Over the past few months, it’s become clear that AI can be trained to imitate human language–just look at ChatGPT. Now, it has been shown that similar language models, if properly trained, can mimic evolution and human biology.
In a study, which was published on Thursday in Nature Biotechnology, researchers tested the ability of a language model (Salesforce’s ProGen) to generate amino acid sequences–enzymes–that could potentially work in real life scenarios. The project was a collaboration of many different parties, including Salesforce Research and researchers at University of California-San Francisco and University of California-Berkeley
But why use a language model–something that’s been used to generate essays and articles, for example–to generate biology? Proteins can be represented as a language made up of amino acids, the 20 molecules that make up every protein.
” “In much the same manner that text sentences are made by stringing together words, so are amino acids to create proteins,” Nikhil Naik, Director of AI Research at Salesforce Research wrote to Motherboard. “Building on this insight, we apply neural language modeling to proteins for generating realistic, yet novel protein sequences.”
Basically, instead of learning the language of English, the team developed AI to learn the language of proteins, explained Ali Madani Ph.D, a former scientist at Salesforce Research involved with the study wrote in an email to Motherboard.
Like other AI programs it had to be trained accordingly. ProGen began its training on 280 millions of proteins. After two weeks, the team fine tuned the model by introducing it to a dataset of about 56,000 proteins from five different families. One million synthetic sequences were generated by the model. The team focused on 100 proteins to see how they compared to natural proteins, and whether or not they had adequately followed the so-called “grammar” of amino acid composition.

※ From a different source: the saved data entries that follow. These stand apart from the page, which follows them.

-- ==== Sys2Proof/Certificates/Slice0/Obligations.lean ====
section
/-! DEFINITION. The statements for the provers, from the spec's numbered rules. -/

open Sys2Proof Sys2Proof.Machine Sys2Proof.Safety

/-! ### The command word -/

/-- 30_encoding.md section 3 ("The decoder is total"): the decoder on the word whose fields are `op` and `arg`. -/
def Obligations.DecoderReadsOpThenArg : Prop :=
  ∀ (op : BitVec 4) (arg : BitVec 8),
    decode (op ++ arg) =
      if op = 0x1#4 then .ok (.push arg)
      else if op = 0x5#4 then .ok (.crcUpd arg)
      else if op = 0x7#4 then .ok (.rdreg arg)
      else if op = 0x0#4 ∨ op = 0x2#4 ∨ op = 0x4#4 ∨ op = 0xF#4 then
        if arg = 0#8 then
          .ok (if op = 0x0#4 then .nop else if op = 0x2#4 then .flush else if op = 0x4#4 then .crcClr else .srst)
        else .error (.nonZeroArgument op arg)
      else .error (.reservedOpcode op)

/-- A few words of 95_test_vectors.md and of the opcode map (30_encoding.md R93), bit by bit. -/
def Obligations.WordsOfTheOpcodeMapDecode : Prop :=
  decode 0b000000000000#12 = .ok .nop ∧
  decode 0b000111010011#12 = .ok (.push 0xD3#8) ∧
  decode 0b001000000000#12 = .ok .flush ∧
  decode 0b010000000000#12 = .ok .crcClr ∧
  decode 0b010100110001#12 = .ok (.crcUpd 0x31#8) ∧
  decode 0b011100000111#12 = .ok (.rdreg 0x07#8) ∧
  decode 0b111100000000#12 = .ok .srst ∧
  decode 0b001000000001#12 = .error (.nonZeroArgument 0x2#4 0x01#8) ∧
  decode 0b111000000000#12 = .error (.reservedOpcode 0xE#4)

/-- 30_encoding.md section 2: no bit of a command's encoding is dropped. -/
def Obligations.DecodeOfEncodeIsTheInstruction : Prop :=
  ∀ i : Instr, i.WellFormed = true → decode (encode i) = .ok i

/-- 30_encoding.md section 2: a command has one word. -/
def Obligations.EncodeOfDecodeIsTheWord : Prop :=
  ∀ (w : Cmd) (i : Instr), decode w = .ok i → encode i = w

/-- 30_encoding.md R93: which words are which command, row by row of the table; the rows' match sets are disjoint; a
word that matches no row is a reserved encoding; 772 of the 4096 words are commands. -/
def Obligations.RowsOfTheOpcodeMapPartitionTheWords : Prop :=
  (∀ w : Cmd,
    (decode w = .ok .nop ↔ w &&& 0xFFF#12 = 0x000#12) ∧
    ((∃ b, decode w = .ok (.push b)) ↔ w &&& 0xF00#12 = 0x100#12) ∧
    (decode w = .ok .flush ↔ w &&& 0xFFF#12 = 0x200#12) ∧
    (decode w = .ok .crcClr ↔ w &&& 0xFFF#12 = 0x400#12) ∧
    ((∃ b, decode w = .ok (.crcUpd b)) ↔ w &&& 0xF00#12 = 0x500#12) ∧
    ((∃ r, decode w = .ok (.rdreg r)) ↔ w &&& 0xF00#12 = 0x700#12) ∧
    (decode w = .ok .srst ↔ w &&& 0xFFF#12 = 0xF00#12) ∧
    (∀ a : BitVec 8, (decode w = .ok (.push a) ∨ decode w = .ok (.crcUpd a) ∨ decode w = .ok (.rdreg a)) →
      a = w.extractLsb' 0 8) ∧
    ((∃ e, decode w = .error e) ↔ ∀ r ∈ opcodeMap, r.Matches w = false)) ∧
  (∀ (w : Cmd) (r₁ r₂ : OpcodeRow), r₁ ∈ opcodeMap → r₂ ∈ opcodeMap → r₁.Matches w = true → r₂.Matches w = true →
    r₁ = r₂) ∧
  ((List.range 4096).countP fun k => (decodeTableWord 16 k).isSome) = 772

/-! ### Unit C -/

/-- 40_crc_engine.md R120: the byte update is the rule's loop on natural numbers, where no shift loses a bit. -/
def Obligations.CrcStepIsTheRulesLoop : Prop :=
  ∀ (a : Crc24) (b : Byte),
    (crcStep a b).toNat = crcLoopStep^[8] (a.toNat ^^^ (b.toNat <<< 16)) &&& 0xFFFFFF

/-- 40_crc_engine.md section 1 ("The final mask of `crc_step` never changes the value"): after `k` of the eight steps
the model's 25 bits (log entry 8) hold what the loop on natural numbers holds, and that is below `2^24`. -/
def Obligations.CrcMaskDropsNothing : Prop :=
  ∀ (a : Crc24) (b : Byte) (k : Nat), k ≤ 8 →
    (crcShifts k ((a ^^^ (b.setWidth 24 <<< 16)).setWidth 25)).toNat = crcLoopStep^[k] (a.toNat ^^^ (b.toNat <<< 16)) ∧
    crcLoopStep^[k] (a.toNat ^^^ (b.toNat <<< 16)) < 2 ^ 24

/-- 40_crc_engine.md R126: "`crc24q([]) = 0x000000`", and CRC.CLR then RDREG CRCACC responds `0x00000000`. -/
def Obligations.CrcOfNoBytesIsZero : Prop :=
  crc24q [] = 0x000000#24 ∧
  ∀ s : State, ∃ t, execAll (expandCrc24q []) s = .next t ∧ t.out = s.out ++ [.rsp 0x00000000#32]

/-- 40_crc_engine.md section 3 ("Leading zero bytes are invisible"): leading zero bytes are invisible. -/
def Obligations.LeadingZeroBytesAreInvisible : Prop :=
  crcStep 0#24 0x00#8 = 0#24 ∧
  ∀ (k : Nat) (s : List Byte), crc24q (List.replicate k 0x00#8 ++ s) = crc24q s

/-- 40_crc_engine.md section 3 ("Zero residue"): the residue of a message with a trailer is zero exactly when the
trailer is the CRC, and the framer's check is the same predicate as "`crc24q` of the whole frame, trailer included, is
0". -/
def Obligations.ZeroResidueExactlyForTheRightTrailer : Prop :=
  (∀ (s : List Byte) (c : Crc24), crc24q (s ++ crcTrailer c) = 0#24 ↔ c = crc24q s) ∧
  (∀ (s : State) (n : Nat), 3 ≤ n → n ≤ s.len → (s.calcCrc n = s.rxCrc n ↔ crc24q (s.slice 0 n) = 0#24))

/-- 40_crc_engine.md section 3 ("Linearity"): `crc24q(s xor t) = crc24q(s) ^ crc24q(t)`; so whether a corrupted frame
still passes depends only on the error pattern; every error confined to the trailer and every single-bit error fails
the check. -/
def Obligations.CrcIsLinear : Prop :=
  (∀ s t : List Byte, s.length = t.length → crc24q (List.zipWith (· ^^^ ·) s t) = crc24q s ^^^ crc24q t) ∧
  (∀ s e : List Byte, s.length = e.length → crc24q s = 0#24 →
    (crc24q (List.zipWith (· ^^^ ·) s e) = 0#24 ↔ crc24q e = 0#24)) ∧
  (∀ (s : List Byte) (c c' : Crc24), c' ≠ c → crc24q (s ++ crcTrailer c) = 0#24 → crc24q (s ++ crcTrailer c') ≠ 0#24) ∧
  (∀ (before after : List Byte) (b : Byte) (k : Nat), k < 8 →
    crc24q (before ++ b :: after) = 0#24 → crc24q (before ++ (b ^^^ (1#8 <<< k)) :: after) ≠ 0#24)


/-- 40_crc_engine.md section 3 ("Implementation freedom"): the table identity. -/
def Obligations.CrcTableIdentity : Prop :=
  ∀ (a : Crc24) (b : Byte), crcStep a b = (a <<< 8) ^^^ crcStep 0#24 (a.extractLsb' 16 8 ^^^ b)
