/-- The loop neither reads nor writes `ACC`. -/
theorem State.extract_withAcc (a : Crc24) (s : State) : (s.withAcc a).extract = s.extract.withAcc a := by
  induction s using State.extract_induction with
  | waits s hw =>
    rw [State.extract_of_waits hw]
    exact State.extract_of_waits (s := s.withAcc a) hw
  | checks s hw ih =>
    have hother : ¬ Waits (s.withAcc a).step1 := hw
    rw [State.extract_of_checks hw, State.extract_of_checks hother, State.pass_withAcc, ih]

/-- PUSH does under any accumulator what it does under `s.acc`. -/
theorem exec_push_withAcc {s t : State} {b : Byte} (h : exec (.push b) s = .next t) (a : Crc24) :
    exec (.push b) (s.withAcc a) = .next (t.withAcc a) := by
  cases h
  rw [exec_push, State.overflowCheck_withAcc]
  exact congrArg Host.Outcome.next (State.extract_withAcc a (s.overflowCheck.append b))

/-- Settles O41: PUSH carries any accumulator along, the one that CRC.UPD has made too. -/
theorem unitsAreIndependent : Obligations.UnitsAreIndependent := by
  intro s b c
  obtain ⟨t, -, hexec, hacc, -⟩ := pushFrame s b
  refine ⟨fun a => ⟨t, hexec, exec_push_withAcc hexec a⟩, ?_⟩
  calc execAll [.push b, .crcUpd c] s
    _ = .next (t.withAcc (crcStep t.acc c)) := execAll_cons_of_next hexec [.crcUpd c]
    _ = .next (t.withAcc (crcStep s.acc c)) := by rw [hacc]
    _ = execAll [.push b] (s.withAcc (crcStep s.acc c)) :=
      (execAll_cons_of_next (exec_push_withAcc hexec _) []).symm
    _ = execAll [.crcUpd c, .push b] s := (execAll_cons_of_next (exec_crcUpd c s) [.push b]).symm

/-! ### The writers of each element -/

/-- Which commands may write which element: SRST apart, as in 10_state.md section 12. -/
structure WritesOf (i : Instr) (s t : State) : Prop where
  acc : t.acc ≠ s.acc → i = .crcClr ∨ ∃ b, i = .crcUpd b
  buf : t.buf ≠ s.buf → i = .flush ∨ ∃ b, i = .push b
  framer : t.msgs ≠ s.msgs ∨ t.crcerr ≠ s.crcerr ∨ t.ovf ≠ s.ovf ∨ t.lastv ≠ s.lastv ∨ t.lasthdr ≠ s.lasthdr ∨
    t.lastrx ≠ s.lastrx ∨ t.lastcalc ≠ s.lastcalc → ∃ b, i = .push b
  ill : t.ill = s.ill
  out : t.out ≠ s.out → (∃ b, i = .push b) ∨ ∃ r, i = .rdreg r
  cfg : t.cfg = s.cfg

theorem writesOf_exec {i : Instr} {s t : State} (h : exec i s = .next t) (hi : i ≠ .srst) : WritesOf i s t := by
  cases i with
  | push b =>
    obtain ⟨u, new, hexec, hacc, hill, hcfg, -⟩ := pushFrame s b
    obtain rfl : u = t := Host.Outcome.next.inj (hexec.symm.trans h)
    exact ⟨(absurd hacc ·), fun _ => .inr ⟨b, rfl⟩, fun _ => ⟨b, rfl⟩, hill, fun _ => .inl ⟨b, rfl⟩, hcfg⟩
  | srst => exact absurd rfl hi
  | nop | flush | crcClr | crcUpd | rdreg => cases h; constructor <;> simp

/-- Settles O48: the writers among the commands, and a reserved encoding's fault; nothing else writes an element. -/
theorem writersOfEachElement : Obligations.WritersOfEachElement := by
  intro s t hstep hreset hsrst
  rcases step_cases hstep with ⟨_, rfl⟩ | ⟨w, rest, i, hin, hd, he⟩ | ⟨w, rest, e, hin, hd, rfl⟩ | ⟨rest, hin, _⟩ |
    ⟨rest, _, rfl⟩ | ⟨rest, _, rfl⟩
  · simp
  · have hoffered (j : Instr) (hj : i = j) : Offered s (.ok j) := ⟨w, rest, hin, hj ▸ hd⟩
    obtain ⟨hacc, hbuf, hframer, hill, hout, hcfg⟩ := writesOf_exec he (hsrst <| hoffered .srst ·)
    refine ⟨fun h => ?_, fun h => ?_, fun h => ?_, fun h => absurd hill h, fun h => ?_, hcfg⟩
    · exact (hacc h).imp (hoffered _) fun ⟨b, hb⟩ => ⟨b, hoffered _ hb⟩
    · exact (hbuf h).imp (hoffered _) fun ⟨b, hb⟩ => ⟨b, hoffered _ hb⟩
    · exact (hframer h).imp fun b => hoffered (.push b)
    · exact (hout h).imp (fun ⟨b, hb⟩ => ⟨b, hoffered _ hb⟩) fun ⟨r, hr⟩ => .inl ⟨r, hoffered _ hr⟩
  · have hoffered : Offered s (.error e) := ⟨w, rest, hin, hd⟩
    simpa [State.raise_illegalCommand] using ⟨fun _ => ⟨e, hoffered⟩, .inr (.inr ⟨e, hoffered⟩)⟩
  · exact absurd ⟨rest, hin⟩ hreset
  · simp
  · simp

/-! ### The counters -/

/-- `t` has the trace of `s` and after it items of which the two counters have counted the DECODED and the CRCFAIL
events, modulo `2^CNT_W`. -/
structure Counts (s t : State) (new : List OutItem) : Prop where
  cfg : t.cfg = s.cfg
  out : t.out = s.out ++ new
  msgs : t.msgs ≡ s.msgs + countEvents isDecoded new [MOD 2 ^ s.cfg.cntW]
  crcerr : t.crcerr ≡ s.crcerr + countEvents isCrcFail new [MOD 2 ^ s.cfg.cntW]

/-- An update that leaves the trace and the counters alone. -/
theorem Counts.of_eq {s t : State} (hcfg : t.cfg = s.cfg) (hout : t.out = s.out) (hmsgs : t.msgs = s.msgs)
    (hcrcerr : t.crcerr = s.crcerr) : Counts s t [] :=
  ⟨hcfg, by simpa using hout, by rw [hmsgs]; rfl, by rw [hcrcerr]; rfl⟩

theorem Counts.trans {s t u : State} {xs ys : List OutItem} (h : Counts s t xs) (k : Counts t u ys) :
    Counts s u (xs ++ ys) := by
  have kmsgs := k.msgs
  have kcrcerr := k.crcerr
  rw [h.cfg] at kmsgs kcrcerr
  refine ⟨k.cfg.trans h.cfg, by rw [k.out, h.out, List.append_assoc], ?_, ?_⟩
  · rw [countEvents_append, ← Nat.add_assoc]
    exact kmsgs.trans (h.msgs.add_right _)
  · rw [countEvents_append, ← Nat.add_assoc]
    exact kcrcerr.trans (h.crcerr.add_right _)

theorem nextCount_modEq (w n : Nat) : nextCount w n ≡ n + 1 [MOD 2 ^ w] := Nat.mod_modEq _ _

theorem counts_raise (s : State) (f : FaultInfo) : Counts s (s.raise f) [.evt (s.faultEvent f)] := by
  cases f with
  | crcMismatch => exact ⟨rfl, rfl, .rfl, nextCount_modEq _ _⟩
  | bufferOverflow | illegalCommand => exact ⟨rfl, rfl, .rfl, .rfl⟩

theorem counts_checkCandidate (s : State) (len : Len10) : ∃ new, Counts s (s.checkCandidate len) new := by
  rcases s.checkCandidate_cases len with ⟨-, h⟩ | ⟨-, h⟩ <;> rw [h]
  · rw [State.step6_eq]
    exact ⟨[_], rfl, rfl, nextCount_modEq _ _, .rfl⟩
  · exact ⟨_, counts_raise s _⟩

theorem counts_overflowCheck (s : State) : ∃ new, Counts s s.overflowCheck new := by
  rcases s.overflowCheck_cases with ⟨-, h⟩ | ⟨-, h⟩ <;> rw [h]
  · exact ⟨_, counts_raise s _⟩
  · exact ⟨[], .of_eq rfl rfl rfl rfl⟩

theorem counts_setBytes (s : State) (bs : List Byte) : Counts s (s.setBytes bs) [] := .of_eq rfl rfl rfl rfl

Of those 100 proteins, the team created five of the artificial proteins and tested their functionality in cells, seeing how well they compared to an enzyme found in chicken eggs aptly named “hen egg white lysozyme” (HEWL). The activity of two proteins was similar to that found in HEWL. They were able to break down the cell walls and cells of bacteria.
” The enzymes function (outside-of-the box) and proteins that evolved over many millions of years. Madani stated. Also, the team found that the model could capture evolutionary patterns without being specifically trained.
While AI has been used to generate proteins, this study differs a bit from prior research and further expands the idea of what is possible with language models.
“Our work uses conditional language models that allow for significantly more control over what types of sequences are generated, making them more useful for designing proteins with specific properties,” Naik wrote. “We have also validated our results in a wet lab.”
The methods described in the paper are also available on GitHub to enable the research community to build on this work and accelerate research on AI for protein design. Madani believes proteins are essential for life.
“Everything that can go wrong or right in a human body is reliant on proteins, and so designing new ones can allow us to more effectively treat diseases or even avoid them in the first place,” Madani wrote.”We can use AI to engineer these solutions.
The post AI Replicated Evolution and Generated New Enzymes as Good as Natural Ones appeared first on VICE.